Scale of the problem
ADATA NH92 seems to have problems. Searching over the internet I've quickly found many complaints about loosing data, for example see the review's comments here. This one is in Polish only, but lots of similar can be found. Many claim that the disk worker properly and at some point of time it just "died" and asked to be formatted. Some even attempt to diagnose, and they find that i.e. BootSectors were overwritten with USBC marks :P
But, there are more serious cases. For example here at SuperUser, a user of this drive describes that he found out many more sectors were overwritten with USBC marks.
As I recalled that at first I thought that maybe some virus has damaged the drive, I've searched for the "USBC" in a bit broader sense. I've found many, really many posts on various forums that complained about some "USBC virus" that would disable the drives or damage the data. Most of them could be summarized as follows:
- drive wants to be formatted, critical sectors were overwritten with 'USBC'
- contents of a directory has evaporated, a large single USBCxxxx file showed up (where xxxx is some strange characters)
- a file got damaged, its contents were overwritten with "USBC" at some point
Michal's post and search results worry me greatly.
First, in his ADATA NH92 the damage scheme was similar, but occurred at random locations. I'm currently running a low level search over the whole drive of my friend for USBC marks, but nothing was found yet. Maybe this drive was lucky or maybe the Michal's from Stackoverflow was not.
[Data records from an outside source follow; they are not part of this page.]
/-- A store past its checks: the next instruction follows whatever the store sets off. -/
def storeTo (x : Issue) (size a : Nat) (v : Word) (s : State) : State :=
  let e := x.eng
  if isRemote a then remoteStore e a v (advance e s)
  else if size = 4 ∨ domainRefuses e true a s ∨ (jobDead e s ∧ (inGsram a ∨ inInstance a)) then
    writeWord x a v (advance e s)
  else match mergeRead x a s with
    | (some old, s) => putWord x (a / 4 * 4) (mergeWord size a old v) (grant e a (advance e s))
    | (none, s) => s

/-- A store of the low `size` bytes of `rd`. -/
def store (x : Issue) (size : Nat) (rd ra : Reg) (b : Sys2Proof.Base) (off : BitVec 15) (s : State) : State :=
  let a := (dataAddr x.eng ra b off s).toNat
  issueMem x [rd, ra] [a] (residued x fun s =>
    match refusal x.eng true size a s with
    | some f => f s
    | none => storeTo x size a (gr x.eng rd s) s) s

/-- LW (R93). -/
def execLw (x : Issue) (rd ra : Reg) (b : Sys2Proof.Base) (off : BitVec 15) (s : State) : Host.Outcome State Fault Refusal :=
  ok s (load x .w rd ra b off s)

/-- LH (R93). -/
def execLh (x : Issue) (rd ra : Reg) (b : Sys2Proof.Base) (off : BitVec 15) (s : State) : Host.Outcome State Fault Refusal :=
  ok s (load x .h rd ra b off s)

/-- LHU (R93). -/
def execLhu (x : Issue) (rd ra : Reg) (b : Sys2Proof.Base) (off : BitVec 15) (s : State) : Host.Outcome State Fault Refusal :=
  ok s (load x .hu rd ra b off s)

/-- LB (R93). -/
def execLb (x : Issue) (rd ra : Reg) (b : Sys2Proof.Base) (off : BitVec 15) (s : State) : Host.Outcome State Fault Refusal :=
  ok s (load x .b rd ra b off s)

/-- LBU (R93). -/
def execLbu (x : Issue) (rd ra : Reg) (b : Sys2Proof.Base) (off : BitVec 15) (s : State) : Host.Outcome State Fault Refusal :=
  ok s (load x .bu rd ra b off s)

/-- SW (R93). -/
def execSw (x : Issue) (rd ra : Reg) (b : Sys2Proof.Base) (off : BitVec 15) (s : State) : Host.Outcome State Fault Refusal :=
  ok s (store x 4 rd ra b off s)

/-- SH (R93). -/
def execSh (x : Issue) (rd ra : Reg) (b : Sys2Proof.Base) (off : BitVec 15) (s : State) : Host.Outcome State Fault Refusal :=
  ok s (store x 2 rd ra b off s)

/-- SB (R93). -/
def execSb (x : Issue) (rd ra : Reg) (b : Sys2Proof.Base) (off : BitVec 15) (s : State) : Host.Outcome State Fault Refusal :=
  ok s (store x 1 rd ra b off s)

/-! ## Block call and return (R98) -/

/-- Both words of a frame: aligned, and in local data. -/
def frameRefusal (e : EngNo) (f : Nat) : Option (State → State) :=
  [f, (f + 4) % 2 ^ 32].findSome? fun a =>
    if a % 4 ≠ 0 then some (exception e xAlign 0 (word a))
    else if !inLocal a then some (accessError e 0 (word a)) else none

/-- BCALL: `ra` is the new IB, `rb` the entry. -/
def execBcall (x : Issue) (ra rb : Reg) (s : State) : Host.Outcome State Fault Refusal :=
  ok s (issue x [ra, rb] (residued x fun s =>
    let e := x.eng
    let y := s.eng e
    let ib := gr e ra s
    let entry := gr e rb s
    let f := y.sp - 8
    if entry.extractLsb' 0 2 ≠ 0 then exception e xAlign 0 entry s
    else match frameRefusal e f.toNat with
      | some g => g s
      | none =>
        let s := writeWord x (f.toNat + 4) y.ib (writeWord x f.toNat (y.pc + 4) s)
        s.setEng e { s.eng e with sp := f, ib := ib, pc := entry }) s)

/-- The rest of an execution whose first `n` words have been read. -/
def pastWords (x : Issue) (n : Nat) : Issue :=
  let upset := match x.upset with
    | .instWord k => if n ≤ k then .instWord (k - n) else .none
    | .codeData k => if n ≤ k then .codeData (k - n) else .none
    | .localData k => if n ≤ k then .localData (k - n) else .none
    | .gsramSingle k => if n ≤ k then .gsramSingle (k - n) else .none
    | .gsramDouble k => if n ≤ k then .gsramDouble (k - n) else .none
    | u => u
  { x with upset := upset }

/-- The words of a list of places, in order; a check that fails on one of them ends the instruction. -/
def readWords (x : Issue) : List Nat → State → Option (List Word) × State
  | [], s => (some [], s)
  | a :: as, s =>
    match readWord x a s with
    | (none, s) => (none, s)
    | (some w, s) =>
      match readWords (pastWords x 1) as s with
      | (none, s) => (none, s)
      | (some ws, s) => (some (w :: ws), s)

/-- BRET. The PC that the frame holds is taken as it is: R98 checks the alignment of BCALL's target alone (log entry 112). -/
def execBret (x : Issue) (s : State) : Host.Outcome State Fault Refusal :=
  ok s (issue x [] (residued x fun s =>
    let e := x.eng
    let f := (s.eng e).sp
    match frameRefusal e f.toNat with
    | some g => g s
    | none =>
      match readWords x [f.toNat, f.toNat + 4] s with
      | (none, s) => s
      | (some ws, s) => s.setEng e { s.eng e with sp := f + 8, ib := ws.getD 1 0, pc := ws.getD 0 0 }) s)

end Sys2Proof.Machine
end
Second, the internet fora indicate that this problem obviously occurs not only in the ADATA NH92. People have reported the same problem with other external drives and card readers. This might indicate some serious problem in a whole batch of USB hardware controllers used in cheap adapters (quite probable!) or even those more expensive ones used in mainboards (unlikely) or a hideous bug in the device driver.
I'd say that under these observations the 'device driver' options is quite reasonable, but I think I've seen posts about "USBC" problems written by people using Linux, so it's hard to put all the blame on WindowsXP's drivers ;)
FYI: ADATA NH92 adapter chipset is Moai MA6116F6 422A-1035 MAN09088.1 backed by 24C02 eeprom.
tl;dr
I'm no expert. If you have similar problems, I suggest you to first consult someone who is. If you cannot, or cannot aford, then you might do the same as I told my friend: buy another USB adapter with plastic or metal case. Just an adapter and a case, you don't need a new disk. Then move the disk from the old case (i.e. NH92) into the new one, and put your old adapter aside. If the problem never repeats for some reasonable time - trash the old adapter and be happy. If the problem repeats - that's mainboard or your operating system, fix that and you can put the old adapter to use with some other disk - or it is the new adapter having the same fault. Maybe try with yet another one? Still cheaper to test than to buy or repair a mainboard..
Final note
I am quite convinced that this is the adapter's fault, but I may be wrong. If you know more about how/why the command got written to the disk instead of data, drop me a note or link!